Am 4. November gab der libanesische Ministerpräsident Saad Hariri per Fernsehbotschaft von Saudi-Arabien aus seinen Rücktritt bekannt. In seine Heimat kehrte der Politiker seither nicht zurück, betonte aber wiederholt vor Medien, es gehe ihm gut und er werde in Kürze in den Libanon zurückreisen.

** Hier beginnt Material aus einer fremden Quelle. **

-- ==== Sys2Proof/Machine/Dispatch.lean ====
section
/-! DEFINITION. One arm per command of spec/opcode_table.json: each calls that command's own meaning. -/

namespace Sys2Proof.Machine

def exec (i : Instr) (s : State) : Host.Outcome State Fault Refusal :=
  match i with
  | .powerOnReset => Sys2Proof.Machine.execPowerOnReset s
  | .aonResetRelease straps => Sys2Proof.Machine.execAonResetRelease straps s
  | .mainReset cause => Sys2Proof.Machine.execMainReset cause s
  | .resetRelease env => Sys2Proof.Machine.execResetRelease env s
  | .thermalTrip sensor temp => Sys2Proof.Machine.execThermalTrip sensor temp s
  | .railFault rail mv => Sys2Proof.Machine.execRailFault rail mv s
  | .avsTransaction r code failures => Sys2Proof.Machine.execAvsTransaction r code failures s
  | .refclkStop clk => Sys2Proof.Machine.execRefclkStop clk s
  | .xtalStop => Sys2Proof.Machine.execXtalStop s
  | .pllLockLoss r => Sys2Proof.Machine.execPllLockLoss r s
  | .spineStationFault st parity => Sys2Proof.Machine.execSpineStationFault st parity s
  | .dieLoss die => Sys2Proof.Machine.execDieLoss die s
  | .sleep => Sys2Proof.Machine.execSleep s
  | .sleepQuiesced => Sys2Proof.Machine.execSleepQuiesced s
  | .sleepReqAssert => Sys2Proof.Machine.execSleepReqAssert s
  | .wakeComparatorFire which sample => Sys2Proof.Machine.execWakeComparatorFire which sample s
  | .thermalSample r temp => Sys2Proof.Machine.execThermalSample r temp s
  | .sideLinkCompare pair mvLow mvHigh => Sys2Proof.Machine.execSideLinkCompare pair mvLow mvHigh s
  | .skewClampApply r => Sys2Proof.Machine.execSkewClampApply r s
  | .supplySkewTimeout pair => Sys2Proof.Machine.execSupplySkewTimeout pair s
  | .clampReleaseStep r => Sys2Proof.Machine.execClampReleaseStep r s
  | .dvfsPointChange r point => Sys2Proof.Machine.execDvfsPointChange r point s
  | .supplyRampEnd r => Sys2Proof.Machine.execSupplyRampEnd r s
  | .powerMeasure watts => Sys2Proof.Machine.execPowerMeasure watts s
  | .quietGate r => Sys2Proof.Machine.execQuietGate r s
  | .quietUngate r => Sys2Proof.Machine.execQuietUngate r s
  | .g7Retrack ch => Sys2Proof.Machine.execG7Retrack ch s
  | .refpbDue ch bankReads => Sys2Proof.Machine.execRefpbDue ch bankReads s
  | .deviceTempRead dev celsius => Sys2Proof.Machine.execDeviceTempRead dev celsius s
  | .linkCrcFail x => Sys2Proof.Machine.execLinkCrcFail x s
  | .channelRetrainDone ch ok => Sys2Proof.Machine.execChannelRetrainDone ch ok s
  | .scrubPass r => Sys2Proof.Machine.execScrubPass r s
  | .unitModeCompute r => Sys2Proof.Machine.execUnitModeCompute r s
  | .unitModeNormal r => Sys2Proof.Machine.execUnitModeNormal r s
  | .appendTail ch => Sys2Proof.Machine.execAppendTail ch s
  | .requant ch => Sys2Proof.Machine.execRequant ch s
  | .reencode ch => Sys2Proof.Machine.execReencode ch s
  | .compact ch => Sys2Proof.Machine.execCompact ch s
  | .deltaDecode ch => Sys2Proof.Machine.execDeltaDecode ch s
  | .scrub ch => Sys2Proof.Machine.execScrub ch s
  | .atomStart ch readsWaiting => Sys2Proof.Machine.execAtomStart ch readsWaiting s
  | .atomEnd ch outcome lcWaiting => Sys2Proof.Machine.execAtomEnd ch outcome lcWaiting s
  | .journalRedo ch index scratchOk => Sys2Proof.Machine.execJournalRedo ch index scratchOk s
  | .leafUpdate job => Sys2Proof.Machine.execLeafUpdate job s
  | .oldFrameFree frame => Sys2Proof.Machine.execOldFrameFree frame s
  | .shadowCheck r badShadow => Sys2Proof.Machine.execShadowCheck r badShadow s
  | .seqOpen inst => Sys2Proof.Machine.execSeqOpen inst s
  | .tensorReg inst => Sys2Proof.Machine.execTensorReg inst s
  | .setFingerprint inst => Sys2Proof.Machine.execSetFingerprint inst s
  | .seqRelease inst => Sys2Proof.Machine.execSeqRelease inst s
  | .seqFree slot => Sys2Proof.Machine.execSeqFree slot s
  | .dirSearch inst => Sys2Proof.Machine.execDirSearch inst s
  | .migrate inst => Sys2Proof.Machine.execMigrate inst s
  | .migrationEnd ten outcome => Sys2Proof.Machine.execMigrationEnd ten outcome s
  | .tierHint inst => Sys2Proof.Machine.execTierHint inst s
  | .rewriteRequant inst => Sys2Proof.Machine.execRewriteRequant inst s
  | .rewriteDelta inst => Sys2Proof.Machine.execRewriteDelta inst s
  | .deltaPageConvert ten => Sys2Proof.Machine.execDeltaPageConvert ten s
  | .autoDemote r => Sys2Proof.Machine.execAutoDemote r s
  | .backingDrop => Sys2Proof.Machine.execBackingDrop s
  | .stagingWriteback page => Sys2Proof.Machine.execStagingWriteback page s
  | .stripeCopy page => Sys2Proof.Machine.execStripeCopy page s
  | .tierEventPoll port corrected => Sys2Proof.Machine.execTierEventPoll port corrected s
  | .cxlTimeout port => Sys2Proof.Machine.execCxlTimeout port s
  | .tierLinkLoss port => Sys2Proof.Machine.execTierLinkLoss port s
  | .perstRetry port => Sys2Proof.Machine.execPerstRetry port s
  | .tierLinkTrained port train => Sys2Proof.Machine.execTierLinkTrained port train s
  | .query inst => Sys2Proof.Machine.execQuery inst s
  | .confirm req => Sys2Proof.Machine.execConfirm req s
  | .confirmArrival req r => Sys2Proof.Machine.execConfirmArrival req r s
  | .contextAllocate req r => Sys2Proof.Machine.execContextAllocate req r s
  | .pageRead req r lane outcome => Sys2Proof.Machine.execPageRead req r lane outcome s
  | .tileCheck req r lane outcome => Sys2Proof.Machine.execTileCheck req r lane outcome s
  | .regionFold req r => Sys2Proof.Machine.execRegionFold req r s
  | .netFoldEmit req => Sys2Proof.Machine.execNetFoldEmit req s
  | .preempt req r block => Sys2Proof.Machine.execPreempt req r block s
  | .contextResume r block => Sys2Proof.Machine.execContextResume r block s
  | .append inst => Sys2Proof.Machine.execAppend inst s
  | .appendFillStep app => Sys2Proof.Machine.execAppendFillStep app s
  | .appendHeldRelease app => Sys2Proof.Machine.execAppendHeldRelease app s
  | .commit f => Sys2Proof.Machine.execCommit f s
  | .rollback f => Sys2Proof.Machine.execRollback f s
  | .shift f => Sys2Proof.Machine.execShift f s
  | .compactionStart slot => Sys2Proof.Machine.execCompactionStart slot s
  | .commitFinalStep slot => Sys2Proof.Machine.execCommitFinalStep slot s
  | .shiftComplete slot => Sys2Proof.Machine.execShiftComplete slot s
  | .jxWrite f => Sys2Proof.Machine.execJxWrite f s
  | .jxWriteImm f => Sys2Proof.Machine.execJxWriteImm f s
  | .jxRead x => Sys2Proof.Machine.execJxRead x s
  | .jxCas x => Sys2Proof.Machine.execJxCas x s
  | .jxResponseReceive f => Sys2Proof.Machine.execJxResponseReceive f s
  | .jxAckReceive f => Sys2Proof.Machine.execJxAckReceive f s
  | .jxNakReceive f => Sys2Proof.Machine.execJxNakReceive f s
  | .nonJexusFrame port kind => Sys2Proof.Machine.execNonJexusFrame port kind s
  | .ptpMessage die msg offset => Sys2Proof.Machine.execPtpMessage die msg offset s
  | .ptpLocked die => Sys2Proof.Machine.execPtpLocked die s
  | .ptpHoldover die => Sys2Proof.Machine.execPtpHoldover die s
  | .ptpUnlock die errorNs => Sys2Proof.Machine.execPtpUnlock die errorNs s
  | .ethLinkChange port up => Sys2Proof.Machine.execEthLinkChange port up s
  | .ackCoalesceExpire endpoint => Sys2Proof.Machine.execAckCoalesceExpire endpoint s
  | .jxRetransmitTimer msgId pkt => Sys2Proof.Machine.execJxRetransmitTimer msgId pkt s
  | .jxMsgExpire msgId => Sys2Proof.Machine.execJxMsgExpire msgId s
  | .jxNakBackoffExpire msgId => Sys2Proof.Machine.execJxNakBackoffExpire msgId s
  | .trackerExpire src msgId => Sys2Proof.Machine.execTrackerExpire src msgId s
  | .filterExpire src msgId => Sys2Proof.Machine.execFilterExpire src msgId s
  | .pathCoolExpire path => Sys2Proof.Machine.execPathCoolExpire path s
  | .congWindowGrow endpoint => Sys2Proof.Machine.execCongWindowGrow endpoint s
  | .jxSendResume die => Sys2Proof.Machine.execJxSendResume die s
  | .sluicePost entry => Sys2Proof.Machine.execSluicePost entry s
  | .sluiceCancel entry => Sys2Proof.Machine.execSluiceCancel entry s
  | .sluiceRearm entry => Sys2Proof.Machine.execSluiceRearm entry s
  | .instanceStart die => Sys2Proof.Machine.execInstanceStart die s
  | .sluiceEntryFree entry => Sys2Proof.Machine.execSluiceEntryFree entry s
  | .combine inst => Sys2Proof.Machine.execCombine inst s
  | .combineTimeout entry parity => Sys2Proof.Machine.execCombineTimeout entry parity s
  | .forward inst => Sys2Proof.Machine.execForward inst s
  | .signal inst => Sys2Proof.Machine.execSignal inst s
  | .programInstall inst => Sys2Proof.Machine.execProgramInstall inst s
  | .programRemove inst => Sys2Proof.Machine.execProgramRemove inst s
  | .programSlotFree slot => Sys2Proof.Machine.execProgramSlotFree slot s
  | .windowOpen inst => Sys2Proof.Machine.execWindowOpen inst s
  | .windowRevoke inst => Sys2Proof.Machine.execWindowRevoke inst s
  | .windowFree id => Sys2Proof.Machine.execWindowFree id s
  | .dmaStart src => Sys2Proof.Machine.execDmaStart src s
  | .dmaAbort c written => Sys2Proof.Machine.execDmaAbort c written s
  | .dmaPaceTick c => Sys2Proof.Machine.execDmaPaceTick c s
  | .dmaRunComplete x => Sys2Proof.Machine.execDmaRunComplete x s
  | .dmaRunError c err written => Sys2Proof.Machine.execDmaRunError c err written s
  | .timerComparatorFire n => Sys2Proof.Machine.execTimerComparatorFire n s
  | .trafficWeirCommit rid p word0 => Sys2Proof.Machine.execTrafficWeirCommit rid p word0 s
  | .trafficMeterCommit rid slot word0 => Sys2Proof.Machine.execTrafficMeterCommit rid slot word0 s
  | .trafficEqCommit rid q word0 => Sys2Proof.Machine.execTrafficEqCommit rid q word0 s
  | .egressTransmit port => Sys2Proof.Machine.execEgressTransmit port s
  | .queueSample die => Sys2Proof.Machine.execQueueSample die s
  | .tenantAdmit => Sys2Proof.Machine.execTenantAdmit s
  | .tenantRemove => Sys2Proof.Machine.execTenantRemove s
  | .tenantRetire slot => Sys2Proof.Machine.execTenantRetire slot s
  | .tenantZeroise slot => Sys2Proof.Machine.execTenantZeroise slot s
  | .keyInstall => Sys2Proof.Machine.execKeyInstall s
  | .keyActivate holder => Sys2Proof.Machine.execKeyActivate holder s
  | .keyPreviousDrop holder => Sys2Proof.Machine.execKeyPreviousDrop holder s
  | .keyAge slot => Sys2Proof.Machine.execKeyAge slot s
  | .attest readBack => Sys2Proof.Machine.execAttest readBack s
  | .attestBases => Sys2Proof.Machine.execAttestBases s
  | .baseListDiscard tenant => Sys2Proof.Machine.execBaseListDiscard tenant s
  | .hssTreeBuild tree => Sys2Proof.Machine.execHssTreeBuild tree s
  | .svnCommit => Sys2Proof.Machine.execSvnCommit s
  | .sealedScrub r ok => Sys2Proof.Machine.execSealedScrub r ok s
  | .datumPropose comp => Sys2Proof.Machine.execDatumPropose comp s
  | .datumPrepare f => Sys2Proof.Machine.execDatumPrepare f s
  | .datumAccept f => Sys2Proof.Machine.execDatumAccept f s
  | .datumCommit f => Sys2Proof.Machine.execDatumCommit f s
  | .datumSubmit src => Sys2Proof.Machine.execDatumSubmit src s
  | .datumResponse f => Sys2Proof.Machine.execDatumResponse f s
  | .datumRoundTimeout comp => Sys2Proof.Machine.execDatumRoundTimeout comp s
  | .datumBackoffExpire comp => Sys2Proof.Machine.execDatumBackoffExpire comp s
  | .stepMarker f => Sys2Proof.Machine.execStepMarker f s
  | .mapRead f => Sys2Proof.Machine.execMapRead f s
  | .mapFetchResponse f => Sys2Proof.Machine.execMapFetchResponse f s
  | .mapNotice f => Sys2Proof.Machine.execMapNotice f s
  | .probeTimer => Sys2Proof.Machine.execProbeTimer s
  | .probe f => Sys2Proof.Machine.execProbe f s
  | .probeMiss node => Sys2Proof.Machine.execProbeMiss node s
  | .withdraw f => Sys2Proof.Machine.execWithdraw f s
  | .loadOpen f => Sys2Proof.Machine.execLoadOpen f s
  | .loadData f => Sys2Proof.Machine.execLoadData f s
  | .loadDone f => Sys2Proof.Machine.execLoadDone f s
  | .loadResponse f => Sys2Proof.Machine.execLoadResponse f s
  | .nodeDrain => Sys2Proof.Machine.execNodeDrain s
  | .heartbeatMiss => Sys2Proof.Machine.execHeartbeatMiss s
  | .ctlStandbyLost => Sys2Proof.Machine.execCtlStandbyLost s
  | .causeEnWrite who src value => Sys2Proof.Machine.execCauseEnWrite who src value s
  | .catchCtrlWrite who value => Sys2Proof.Machine.execCatchCtrlWrite who value s
  | .catchSrcCfgWrite who src value => Sys2Proof.Machine.execCatchSrcCfgWrite who src value s
  | .catchTgtClaim who t => Sys2Proof.Machine.execCatchTgtClaim who t s
  | .catchTgtComplete who t id => Sys2Proof.Machine.execCatchTgtComplete who t id s
  | .catchOfferTimeout t => Sys2Proof.Machine.execCatchOfferTimeout t s
  | .barrierArm b mask => Sys2Proof.Machine.execBarrierArm b mask s
  | .barrierArrive b part => Sys2Proof.Machine.execBarrierArrive b part s
  | .barrierRelease b => Sys2Proof.Machine.execBarrierRelease b s
  | .chipClaimOwn rid => Sys2Proof.Machine.execChipClaimOwn rid s
  | .chipClaimRelease rid => Sys2Proof.Machine.execChipClaimRelease rid s
  | .svcLinkReset kind => Sys2Proof.Machine.execSvcLinkReset kind s
  | .i2cTransaction written readLen => Sys2Proof.Machine.execI2cTransaction written readLen s
  | .nvmRead => Sys2Proof.Machine.execNvmRead s
  | .nvmWrite => Sys2Proof.Machine.execNvmWrite s
  | .chipReset => Sys2Proof.Machine.execChipReset s
  | .datumRead => Sys2Proof.Machine.execDatumRead s
  | .seqRead => Sys2Proof.Machine.execSeqRead s
  | .placeRead => Sys2Proof.Machine.execPlaceRead s
  | .satRead => Sys2Proof.Machine.execSatRead s
  | .satClear => Sys2Proof.Machine.execSatClear s
  | .windowRead => Sys2Proof.Machine.execWindowRead s
  | .sluiceRead => Sys2Proof.Machine.execSluiceRead s
  | .action => Sys2Proof.Machine.execAction s
  | .fwSluice => Sys2Proof.Machine.execFwSluice s
  | .rcRead t => Sys2Proof.Machine.execRcRead t s
  | .registerWrite t => Sys2Proof.Machine.execRegisterWrite t s
  | .jtagTapReset => Sys2Proof.Machine.execJtagTapReset s
  | .idcode => Sys2Proof.Machine.execIdcode s
  | .samplePreload => Sys2Proof.Machine.execSamplePreload s
  | .extest => Sys2Proof.Machine.execExtest s
  | .extestPulse => Sys2Proof.Machine.execExtestPulse s
  | .extestTrain => Sys2Proof.Machine.execExtestTrain s
  | .highz => Sys2Proof.Machine.execHighz s
  | .clamp => Sys2Proof.Machine.execClamp s
  | .bypass => Sys2Proof.Machine.execBypass s
  | .immediateCommandComplete => Sys2Proof.Machine.execImmediateCommandComplete s
  | .programInstallComplete tenant => Sys2Proof.Machine.execProgramInstallComplete tenant s
  | .romHoldEnd env => Sys2Proof.Machine.execRomHoldEnd env s

end Sys2Proof.Machine
end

Dagegen geht Libanons Präsident Michel Aoun davon aus, dass Hariri rechtswidrig in Saudi-Arabien festgehalten werde, das seinen Rücktritt erzwungen habe. Anderslautenden Äußerungen sei nicht zu trauen. Auch im Westen glauben viele an eine saudische Intrige mit dem Ziel einer iranfeindlicheren Regierung in Beirut. Das mühsam wiedergewonnene politische Gleichgewicht im Libanon scheint in Gefahr.

Hariri nicht erreichbar?

Als saudisch-libanesischer Doppelbürger und Sunnit steht Hariri dem wahhabitischen Königreich nahe. In seiner Rücktrittsankündigung warf er der schiitischen Hisbollah und deren Unterstützer, dem saudischen Erzfeind Iran vor, den Libanon kontrollieren zu wollen.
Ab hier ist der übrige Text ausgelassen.